## Problem
Please say how many lines in the records below contain the word "onlineRegions", giving only the number.

Records drawn from a dataset
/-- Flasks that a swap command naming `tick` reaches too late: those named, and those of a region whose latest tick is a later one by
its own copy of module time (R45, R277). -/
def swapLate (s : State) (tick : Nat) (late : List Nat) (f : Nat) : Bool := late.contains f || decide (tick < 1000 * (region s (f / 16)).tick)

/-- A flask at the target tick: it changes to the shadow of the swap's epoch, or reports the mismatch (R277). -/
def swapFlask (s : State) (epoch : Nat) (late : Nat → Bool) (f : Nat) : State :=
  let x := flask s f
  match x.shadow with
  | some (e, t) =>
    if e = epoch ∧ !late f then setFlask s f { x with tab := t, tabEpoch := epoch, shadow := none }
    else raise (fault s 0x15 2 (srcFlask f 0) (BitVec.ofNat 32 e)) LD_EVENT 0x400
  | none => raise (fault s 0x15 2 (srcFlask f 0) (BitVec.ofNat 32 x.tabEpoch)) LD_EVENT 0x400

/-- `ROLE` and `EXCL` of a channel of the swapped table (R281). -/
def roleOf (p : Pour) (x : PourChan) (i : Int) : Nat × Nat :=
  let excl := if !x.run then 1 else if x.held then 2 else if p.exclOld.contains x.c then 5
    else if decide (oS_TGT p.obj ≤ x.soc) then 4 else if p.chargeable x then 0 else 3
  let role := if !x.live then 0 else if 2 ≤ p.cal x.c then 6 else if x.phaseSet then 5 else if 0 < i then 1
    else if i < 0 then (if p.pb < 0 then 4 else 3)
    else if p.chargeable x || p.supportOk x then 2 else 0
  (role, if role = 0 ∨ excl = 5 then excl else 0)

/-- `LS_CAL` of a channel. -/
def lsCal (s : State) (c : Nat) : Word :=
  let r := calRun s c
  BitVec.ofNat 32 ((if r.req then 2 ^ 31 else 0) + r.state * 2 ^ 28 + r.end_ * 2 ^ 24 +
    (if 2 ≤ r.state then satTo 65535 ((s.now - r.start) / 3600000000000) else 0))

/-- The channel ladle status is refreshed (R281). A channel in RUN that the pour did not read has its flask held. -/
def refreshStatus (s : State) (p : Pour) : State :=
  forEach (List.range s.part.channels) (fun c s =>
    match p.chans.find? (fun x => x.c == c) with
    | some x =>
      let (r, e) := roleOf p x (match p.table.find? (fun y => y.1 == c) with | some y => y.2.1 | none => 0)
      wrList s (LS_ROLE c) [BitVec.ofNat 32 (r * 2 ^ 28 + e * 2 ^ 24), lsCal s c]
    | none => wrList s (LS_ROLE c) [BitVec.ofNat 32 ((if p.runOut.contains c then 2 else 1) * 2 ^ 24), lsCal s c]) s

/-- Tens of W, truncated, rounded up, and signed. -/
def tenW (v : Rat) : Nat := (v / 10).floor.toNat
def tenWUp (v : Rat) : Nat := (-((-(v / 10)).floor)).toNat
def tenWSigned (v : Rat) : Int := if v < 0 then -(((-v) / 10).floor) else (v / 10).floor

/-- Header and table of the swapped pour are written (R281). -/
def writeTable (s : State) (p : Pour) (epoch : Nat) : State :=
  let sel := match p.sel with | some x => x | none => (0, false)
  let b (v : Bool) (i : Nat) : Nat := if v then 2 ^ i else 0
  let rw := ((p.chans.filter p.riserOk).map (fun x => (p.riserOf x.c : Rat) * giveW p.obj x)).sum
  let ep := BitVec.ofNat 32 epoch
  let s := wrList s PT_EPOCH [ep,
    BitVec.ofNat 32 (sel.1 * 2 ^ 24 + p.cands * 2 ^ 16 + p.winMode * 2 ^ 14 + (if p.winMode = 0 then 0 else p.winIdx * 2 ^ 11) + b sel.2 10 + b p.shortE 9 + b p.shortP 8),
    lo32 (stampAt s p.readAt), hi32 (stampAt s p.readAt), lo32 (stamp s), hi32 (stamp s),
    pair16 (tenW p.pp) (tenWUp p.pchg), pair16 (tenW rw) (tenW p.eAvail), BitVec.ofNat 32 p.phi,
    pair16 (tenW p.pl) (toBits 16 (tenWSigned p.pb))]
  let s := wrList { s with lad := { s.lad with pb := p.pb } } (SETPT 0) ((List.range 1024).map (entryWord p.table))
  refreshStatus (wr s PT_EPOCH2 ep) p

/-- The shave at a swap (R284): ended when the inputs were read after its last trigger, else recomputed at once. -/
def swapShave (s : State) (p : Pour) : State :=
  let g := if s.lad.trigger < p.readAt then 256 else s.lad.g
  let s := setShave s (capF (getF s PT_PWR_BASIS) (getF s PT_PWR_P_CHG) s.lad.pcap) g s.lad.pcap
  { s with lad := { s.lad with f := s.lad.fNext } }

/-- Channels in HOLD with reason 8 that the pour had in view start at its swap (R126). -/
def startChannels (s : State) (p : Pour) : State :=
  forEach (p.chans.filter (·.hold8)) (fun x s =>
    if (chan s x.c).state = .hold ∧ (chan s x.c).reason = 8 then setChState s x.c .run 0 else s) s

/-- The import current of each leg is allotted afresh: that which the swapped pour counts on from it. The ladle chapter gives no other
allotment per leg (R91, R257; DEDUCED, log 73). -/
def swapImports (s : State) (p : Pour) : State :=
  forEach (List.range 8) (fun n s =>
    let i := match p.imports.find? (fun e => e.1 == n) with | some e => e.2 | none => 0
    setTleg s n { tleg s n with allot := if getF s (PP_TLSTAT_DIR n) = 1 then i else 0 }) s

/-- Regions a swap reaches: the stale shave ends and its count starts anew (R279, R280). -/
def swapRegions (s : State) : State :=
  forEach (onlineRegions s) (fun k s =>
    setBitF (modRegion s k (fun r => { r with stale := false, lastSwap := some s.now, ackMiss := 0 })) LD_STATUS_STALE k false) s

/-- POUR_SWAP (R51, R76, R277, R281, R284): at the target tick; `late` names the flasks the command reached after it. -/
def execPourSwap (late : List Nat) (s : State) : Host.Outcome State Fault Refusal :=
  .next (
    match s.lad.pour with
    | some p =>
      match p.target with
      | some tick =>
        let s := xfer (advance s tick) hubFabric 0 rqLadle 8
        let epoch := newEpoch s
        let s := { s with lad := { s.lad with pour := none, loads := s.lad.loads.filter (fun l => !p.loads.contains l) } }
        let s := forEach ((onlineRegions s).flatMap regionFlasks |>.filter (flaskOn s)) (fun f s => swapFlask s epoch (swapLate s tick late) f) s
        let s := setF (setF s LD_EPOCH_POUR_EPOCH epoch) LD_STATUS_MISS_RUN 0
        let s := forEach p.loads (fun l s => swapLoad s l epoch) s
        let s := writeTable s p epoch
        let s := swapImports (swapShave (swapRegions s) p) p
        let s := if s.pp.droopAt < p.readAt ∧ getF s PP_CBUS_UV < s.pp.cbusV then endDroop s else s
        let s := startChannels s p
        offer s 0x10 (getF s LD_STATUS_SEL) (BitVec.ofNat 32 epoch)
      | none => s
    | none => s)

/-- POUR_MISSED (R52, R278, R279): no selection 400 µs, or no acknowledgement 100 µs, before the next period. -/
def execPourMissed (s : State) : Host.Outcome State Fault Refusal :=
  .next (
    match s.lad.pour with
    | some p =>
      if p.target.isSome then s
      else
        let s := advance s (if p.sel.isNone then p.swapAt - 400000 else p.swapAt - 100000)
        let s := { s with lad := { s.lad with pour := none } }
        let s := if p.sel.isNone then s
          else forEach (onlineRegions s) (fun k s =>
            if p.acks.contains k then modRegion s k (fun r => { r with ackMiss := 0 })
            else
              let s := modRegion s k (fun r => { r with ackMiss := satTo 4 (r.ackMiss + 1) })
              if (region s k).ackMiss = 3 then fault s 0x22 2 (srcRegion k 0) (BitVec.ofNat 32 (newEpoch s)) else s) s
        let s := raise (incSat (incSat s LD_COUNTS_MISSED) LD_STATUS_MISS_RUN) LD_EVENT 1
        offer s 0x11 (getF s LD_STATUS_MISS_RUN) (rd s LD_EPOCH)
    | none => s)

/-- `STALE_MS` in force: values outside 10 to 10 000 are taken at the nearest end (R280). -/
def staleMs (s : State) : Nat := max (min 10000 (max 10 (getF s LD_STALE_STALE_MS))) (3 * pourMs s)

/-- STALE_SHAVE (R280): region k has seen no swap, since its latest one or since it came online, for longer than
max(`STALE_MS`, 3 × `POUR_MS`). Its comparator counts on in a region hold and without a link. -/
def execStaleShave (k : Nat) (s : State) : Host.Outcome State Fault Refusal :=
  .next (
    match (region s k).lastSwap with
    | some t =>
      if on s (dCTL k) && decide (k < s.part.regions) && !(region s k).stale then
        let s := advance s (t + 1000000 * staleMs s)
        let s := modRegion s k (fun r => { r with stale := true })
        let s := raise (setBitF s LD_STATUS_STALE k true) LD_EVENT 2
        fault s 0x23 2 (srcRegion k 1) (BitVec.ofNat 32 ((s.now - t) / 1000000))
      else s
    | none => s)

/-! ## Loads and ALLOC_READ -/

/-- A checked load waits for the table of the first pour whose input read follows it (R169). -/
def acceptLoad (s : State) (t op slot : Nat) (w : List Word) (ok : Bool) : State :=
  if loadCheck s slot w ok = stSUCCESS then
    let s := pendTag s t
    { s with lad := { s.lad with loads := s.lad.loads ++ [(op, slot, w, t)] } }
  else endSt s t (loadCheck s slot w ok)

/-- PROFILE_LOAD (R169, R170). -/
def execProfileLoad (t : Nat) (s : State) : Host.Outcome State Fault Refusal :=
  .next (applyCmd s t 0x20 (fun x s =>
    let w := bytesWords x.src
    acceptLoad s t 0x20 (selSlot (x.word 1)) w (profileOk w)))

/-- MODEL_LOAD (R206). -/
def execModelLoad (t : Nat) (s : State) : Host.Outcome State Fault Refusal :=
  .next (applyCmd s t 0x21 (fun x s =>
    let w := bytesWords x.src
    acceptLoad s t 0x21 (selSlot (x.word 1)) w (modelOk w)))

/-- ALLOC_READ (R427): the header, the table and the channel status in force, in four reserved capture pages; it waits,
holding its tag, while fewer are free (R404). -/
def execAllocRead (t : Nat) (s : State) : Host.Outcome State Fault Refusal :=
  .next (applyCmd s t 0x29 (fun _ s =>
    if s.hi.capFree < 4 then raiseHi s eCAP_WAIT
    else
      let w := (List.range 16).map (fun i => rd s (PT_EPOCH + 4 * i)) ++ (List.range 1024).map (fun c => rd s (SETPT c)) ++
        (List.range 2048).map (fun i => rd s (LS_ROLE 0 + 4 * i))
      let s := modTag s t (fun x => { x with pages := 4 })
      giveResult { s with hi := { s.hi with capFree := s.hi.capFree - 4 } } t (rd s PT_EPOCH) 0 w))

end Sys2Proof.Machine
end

==

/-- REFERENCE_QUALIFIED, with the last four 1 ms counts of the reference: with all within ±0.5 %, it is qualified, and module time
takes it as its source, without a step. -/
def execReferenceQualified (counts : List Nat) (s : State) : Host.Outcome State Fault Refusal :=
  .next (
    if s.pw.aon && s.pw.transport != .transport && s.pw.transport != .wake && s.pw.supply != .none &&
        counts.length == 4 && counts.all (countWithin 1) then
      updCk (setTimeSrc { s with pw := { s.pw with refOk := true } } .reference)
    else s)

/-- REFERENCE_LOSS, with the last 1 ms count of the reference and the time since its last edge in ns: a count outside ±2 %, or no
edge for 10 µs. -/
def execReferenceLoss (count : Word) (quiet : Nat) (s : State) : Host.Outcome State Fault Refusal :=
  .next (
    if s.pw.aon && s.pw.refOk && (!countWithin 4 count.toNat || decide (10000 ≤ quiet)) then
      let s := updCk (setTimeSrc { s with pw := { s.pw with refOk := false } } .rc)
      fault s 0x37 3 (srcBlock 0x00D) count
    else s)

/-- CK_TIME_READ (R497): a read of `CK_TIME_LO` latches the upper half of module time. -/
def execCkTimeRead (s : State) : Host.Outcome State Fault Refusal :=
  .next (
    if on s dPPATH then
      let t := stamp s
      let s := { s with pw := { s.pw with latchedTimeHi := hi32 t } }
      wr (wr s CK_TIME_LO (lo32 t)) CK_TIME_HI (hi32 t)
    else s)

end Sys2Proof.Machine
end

## Answer box
3